Like Prufrock with his thinning hair and meager hopes, Pop Thorndale is a character who, in his very ordinariness, holds up a mirror in which we recognize our fears and follies, our dreams and desires. Pfefferle deftly chooses the moments that illuminate a life, and he renders them in clear and accurate language, transforming the ordinary voice into something pretty like the first chords in any Supertramp song. " --Beth Ann Fennelly, Author of Tender Hooks and Open House
Pop Thorndale is our contemporary American Everyman ironic, mid-life, overweight, suburban, trying, as he ages, to find some meaning in what he knows has been an unremarkable and unheroic life. --From the Foreword by Patricia Fargnoli
The Meager Life and Modest Times of Pop Thorndale explores with great complexity and psychological richness one American man's inner life. Though the details of Pop Thorndale's life may on the surface appear "modest," the language Pfefferle uses is wonderful, weirdly quirky, fresh, and pleasurable.
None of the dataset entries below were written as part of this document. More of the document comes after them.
/-- The first minimum interval and its tick, from a state with a tick of any earlier time (R87). -/
theorem TickSends.run_first_interval (h : TickSends e s t) (hw : s.nowMs - s.startMs ≤ Config.timing.wdogMs)
    (hus : (s.nowUs - s.lastUs).toNat + Config.timing.minUs.toNat < 2 ^ 32)
    (hm : s.moves = .time Config.timing.minUs.toNat 0 :: .present tickWord :: rest) :
    run 2 s = .next (t.sent s [e] (s.nowUs + Config.timing.minUs) rest) := by
  have htime : step s = .next (s.amid { s.consume (.present tickWord :: rest) with nowUs := s.nowUs + Config.timing.minUs }) :=
    (step_time hm).trans (by simp [State.advance, State.consume, State.amid])
  have he : Executing (s.amid { s.consume (.present tickWord :: rest) with nowUs := s.nowUs + Config.timing.minUs }) :=
    ⟨h.active, hw, minUs_le_elapsed hus⟩
  rw [run_succ htime, run_succ (h.step_tick rfl he), run_zero]
  exact congrArg Host.Outcome.next (emit_eq_sent (u := s) (es := []) rfl rfl (List.append_nil _).symm rfl)

/-- `RUN` from a state with a tick of any earlier time puts the events of its ticks on the wire (R87). -/
theorem run_sends_intervals (h : Sends (e :: es) s t) (hw : s.nowMs - s.startMs ≤ Config.timing.wdogMs)
    (hus : (s.nowUs - s.lastUs).toNat + Config.timing.minUs.toNat < 2 ^ 32)
    (hm : s.moves = runMoves (es.length + 1) ++ rest) :
    ∃ now, run (2 * (es.length + 1)) s = .next (t.sent s (e :: es) now rest) := by
  cases h with
  | cons htick hs =>
    rw [Nat.mul_succ, Nat.add_comm]
    exact ⟨_, (run_add (htick.run_first_interval hw hus hm) _).trans (run_sends hs s _ rest (htick.watchdog ▸ hw))⟩

/-- `RUN` with no more ticks than a transmission has leaves the phase that they lead to. -/
theorem run_sends_phase (h : Sends es s t) (hw : s.nowMs - s.startMs ≤ Config.timing.wdogMs)
    (hus : (s.nowUs - s.lastUs).toNat + Config.timing.minUs.toNat < 2 ^ 32) (hm : s.moves = runMoves es.length ++ rest) :
    ∃ u, run (2 * es.length) s = .next u ∧ u.phase = t.phase := by
  cases es with
  | nil =>
    cases h
    exact ⟨s, run_zero s, rfl⟩
  | cons e es =>
    obtain ⟨now, hrun⟩ := run_sends_intervals h hw hus hm
    exact ⟨_, hrun, rfl⟩

end Intervals

/-- From any pads, a whole transmission leaves both released: its last two events are those of its last stop (R168). -/
theorem padAfter_transmissionEvents (p : Pin) (v : Level) (pos : BitVec 2) (segs : List Byte) (bright : BitVec 4) :
    padAfter p v (transmissionEvents pos segs bright) = .released := by
  rw [transmissionEvents, ← List.append_assoc, padAfter_append]
  cases p <;> rfl
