-- ==== Sys2Proof/Config.lean ====
section
/-! DEFINITION. The free values: constants with no body, so that nothing can be proved of which value
one is, and a claim that holds of the model holds whatever it is.

The parameters of 00_scope.md R5 that are plain data (the sample rate, the tunable constants, the note
ROM, the reset configuration) are in `Sys2Proof/Machine/Params.lean` and are held in the state. -/

namespace Sys2Proof

/-- The three samples the drum voices answer in one `TICK` (46_environment.md R232; the ports
`kick_in`, `snare_in`, `hihat_in` of 10_state.md R44). -/
structure DrumSamples (α : Type) where
  kick : α
  snare : α
  hihat : α
deriving DecidableEq, Repr, Inhabited

/-- How a faithful function chooses between the two binary32 values that bracket a real result. -/
inductive Split where
  /-- The nearer one: correctly rounded. -/
  | nearest
  /-- The upper one from the argument `t` upward, the lower one below it (always the lower one, if `t`
  is a NaN). -/
  | upperFrom (t : F32)
deriving DecidableEq, Repr, Inhabited

/-- EXP's choice (R9) in the bracket whose lower end is the argument. Every faithful and monotone EXP is
given by such a table, and R9 fixes no more. Log 2. -/
opaque Config.expSplit : F32 → Split

/-- TANH's choice (R10), in the form of `Config.expSplit`, for arguments `v > 0`; TANH is odd, so
negative arguments mirror it. Log 2. -/
opaque Config.tanhSplit : F32 → Split

/-- EXP of an argument that is positive or not finite: R9 says the hardware never evaluates it there and
states no value. Log 3. -/
opaque Config.expOutside : F32 → F32

/-- `floor` of a value that is not finite: R11 defines `floor` for finite values only. Log 4. -/
opaque Config.floorOutside : F32 → F32

/-- The free bits (sign, fraction) of a NaN that operation number `op` returns for its two operands; R8
says that the IEEE default result is returned and fixes no pattern for it. Log 1. -/
opaque Config.nanBits : (op : Nat) → F32 → F32 → BitVec 32

/-- A build's own `FB_SCALE(resonance, c)`, for a build whose scale is not the linear form with two
coefficients (R5; 90_conflicts.md C4: "a parameter function of `(resonance, c)`"). Log 9. -/
opaque Config.fbScaleLaw : (build : Nat) → F32 → F32 → F32

/-- `Config.fbScaleLaw` in the real reading of the rules (R7). Log 9. -/
noncomputable opaque Config.realFbScaleLaw : (build : Nat) → ℝ → ℝ → ℝ

/-- The drum voices' answer when no sample stands at their ports already: a free function of the
environment and of every trigger nibble they have been shown, the newest first (R232). Log 5. -/
opaque Config.drumAnswer : (env : Nat) → (history : List (BitVec 4)) → DrumSamples F32

end Sys2Proof
end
Though Pop Thorndale himself may claim to be "no great man," the poems Pfefferle has crafted about him prove otherwise. --Paisley Rekdal, Author of The Invention of the Kaleidoscope and The Night My Mother Met Bruce Lee
Product Description
Pop Thorndale, he of limited ambition and modest dreams, finds himself at 50. With no trophies to show for his life, he wonders about the point of it all. Then three things happen in the space of a year, and those events drive him into his basement to write his memoir ("just memory with a little switch of letters.") This faux memoir in poems follows Pop through meditations on family, love, and death, all of it infused with humor and empathy.